- [TASK DETAILS]: Copy out the first line of the listing and every line after it, exactly, until you have copied the line containing "else if k ≤".

- [MATERIAL TO PROCESS]:

=====

-- ==== Sys2Proof/Machine/Busy.lean ====
section
/-! DEFINITION. PG_STATUS as it reads, and the observation signals of R398. -/

namespace Sys2Proof.Machine

/-- PG_STATUS as it reads. -/
def statusWord (s : State) (n : Nat) : Word := readHeader s n 0x00C

/-- The free memory and stall signals, 6 to 9 of R398, are drawn once per look. -/
def obsSignal (s : State) (block sig : Nat) : Bool :=
  let n := pg block (sig / 16 % 16)
  let k := sig % 16
  if block = 0 ∨ !pageThere s n then false
  else if k = 0 then true
  else if k = 1 then bitAt (statusWord s n) 1
  else if k = 2 then idleRead s n
  else if k = 3 then leaveHeld s n
  else if k = 4 then rbit s (hdrIntStat n) 0
  else if k = 5 then rbit s (hdrStatus n) 4
  else if k ≤ 9 then Config.stallSignal s.drawn n k
  else if k = 10 then pageRequest s n
  else if k = 11 then false
  else rbit s (hdrIntRaw n) (k - 11)

/-- A ball of the test multiplexer (R404): low while its scope is closed, and through every reset. -/
def tmuxBall (s : State) (m : Nat) : Bool :=
  rbit s R.DBG_LOCK 1 && decide (s.plt.phase = .running) && pageThere s (pg 18 0) &&
    obsSignal s (rfld s (R.DBG_TMUX_SEL m) 12 8) (rfld s (R.DBG_TMUX_SEL m) 7 0)

end Sys2Proof.Machine
end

=====

- [COMPLETED EXERCISE]:
-- ==== Sys2Proof/Machine/Busy.lean ====
section
/-! DEFINITION. PG_STATUS as it reads, and the observation signals of R398. -/

namespace Sys2Proof.Machine

/-- PG_STATUS as it reads. -/
def statusWord (s : State) (n : Nat) : Word := readHeader s n 0x00C

/-- The free memory and stall signals, 6 to 9 of R398, are drawn once per look. -/
def obsSignal (s : State) (block sig : Nat) : Bool :=
  let n := pg block (sig / 16 % 16)
  let k := sig % 16
  if block = 0 ∨ !pageThere s n then false
  else if k = 0 then true
  else if k = 1 then bitAt (statusWord s n) 1
  else if k = 2 then idleRead s n
  else if k = 3 then leaveHeld s n
  else if k = 4 then rbit s (hdrIntStat n) 0
  else if k = 5 then rbit s (hdrStatus n) 4
  else if k ≤ 9 then Config.stallSignal s.drawn n k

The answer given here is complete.